Marketing is just a very frustrating long term educational effort with clueless clients. The other day I gave an estimate to a manufacturer for 20 images of their facilities.
Him-"how many do I get to pick from?". Me-"twenty". "No shit" he says "the other guy is going to shoot 700 (!) in half a day and let me pick 100". I say-"with all due respect, he doesn't know what he is doing. There are not anywhere close to 700 or even 100 good images of this building. He is talking snapshots. There are however about 20 good views that will show your facilities off really well and will make you website look really professional. It will take about a long day and the images will be perfect for your marketing purposes."
He picked the other guy.
lol!
please don't take it wrong it happens to all of us
I found a good way to address this. The sequence:
1. Acknowledge the fact "absolutely I can do that for you too and you pick the pictures you like
2. Define this approach "those are snapshots quick and easy and more profitable in the short term until I roughen my name"
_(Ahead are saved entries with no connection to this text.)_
-- ==== Sys2Proof/Machine/CmdCages.lean ====
section
/-!
DEFINITION. Meanings: Cage power (spec/17), which the supervisor die runs.
-/
namespace Sys2Proof.Machine

/-- CAGE_PRESENT (R475). -/
def execCagePresent (cage : Nat) (s : State) : Res := ended (okCage cage) (s.powered fun s => s.cageIn cage)

/-- CAGE_ABSENT (R475). -/
def execCageAbsent (cage : Nat) (s : State) : Res := ended (okCage cage) (s.powered fun s => s.cageOut cage)

/-- ABSENCE_CLEAR (R483). -/
def execAbsenceClear (cage : Nat) (s : State) : Res := ended (okCage cage) (s.powered fun s => s.cageForget cage)

/-- FEED_GOOD (R474). -/
def execFeedGood (cage : Nat) (isB : Bool) (s : State) : Res := ended (okCage cage) (s.powered fun s => s.feedUp cage isB)

/-- FEED_BAD (R474). -/
def execFeedBad (cage : Nat) (isB : Bool) (s : State) : Res := ended (okCage cage) (s.powered fun s => s.feedDown cage isB)

/-- CAGE_EN_WRITE (R478). -/
def execCageEnWrite (o : Origin) (cage : Nat) (en : Bool) (s : State) : Res :=
  ended (okOrigin o && okCage cage) (if en then s.setBits o (0x80000 + 64 * cage) (bitW 63) else s.clearBits o (0x80000 + 64 * cage) (bitW 63))

/-- CAGE_FEED_CONFIG_WRITE (R485). -/
def execCageFeedConfigWrite (o : Origin) (cage : Nat) (v : Word) (s : State) : Res :=
  ended (okOrigin o && okCage cage) (s.regWrite o (0x80000 + 64 * cage) 8 ((v &&& ~~~bitW 63) ||| (s.kept (0x80000 + 64 * cage) &&& bitW 63)))

/-- CAGE_QUALIFIED (R478). -/
def execCageQualified (cage : Nat) (s : State) : Res := ended (okCage cage) (s.powered fun s => s.rampStart cage)

/-- POWER_GOOD (R476). -/
def execPowerGood (cage : Nat) (s : State) : Res := ended (okCage cage) (s.powered fun s => s.railUp cage)

/-- POWER_GOOD_LOST (R476). -/
def execPowerGoodLost (cage : Nat) (s : State) : Res := ended (okCage cage) (s.powered fun s => s.railDown cage)

/-- RAMP_TIMEOUT (R480). -/
def execRampTimeout (cage onMs : Nat) (s : State) : Res := ended (okCage cage) (s.powered fun s => s.rampLate cage onMs)

/-- FAST_TRIP (R480). -/
def execFastTrip (cage onMs : Nat) (s : State) : Res := ended (okCage cage) (s.powered fun s => s.fastTrip cage onMs)

/-- OVERCURRENT (R481). -/
def execOvercurrent (cage onMs : Nat) (s : State) : Res := ended (okCage cage) (s.powered fun s => s.overCurrent cage onMs)

/-- RETRY_WAIT_END (R483). -/
def execRetryWaitEnd (cage : Nat) (s : State) : Res := ended (okCage cage) (s.powered fun s => s.retryEnd cage)

/-- SWAP_DEAD_TIME_END (R484). -/
def execSwapDeadTimeEnd (cage : Nat) (s : State) : Res := ended (okCage cage) (s.powered fun s => s.deadEnd cage)

/-- FEED_REVERT (R485). -/
def execFeedRevert (cage : Nat) (s : State) : Res := ended (okCage cage) (s.powered fun s => s.feedBack cage)

end Sys2Proof.Machine
end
3. Identify the weakness "quick snap shots come with no attention to detail and the space is never arranged or shot with the most ideal light/time of the day"
4. Show proof/samples "here is a space that was snapshot and a space that was rearranged and photographed professionally" Ashley has a wealth of those
5. Make a stance "so you see why now I don't do this kind of work it's not good for me in the long run and never good for the client, period"
The key to success is to be confident and give the client a sense that you would never weaver on your position but yet respect his decision whatever it is. It works most of the time from my experience.
Back to the main question, international hotels are really not a problem is this regard, they understand this and in fact require it. I am just looking wording to make it official in my pricing chart and to have it handy when a clueless local sales and marketing director objects.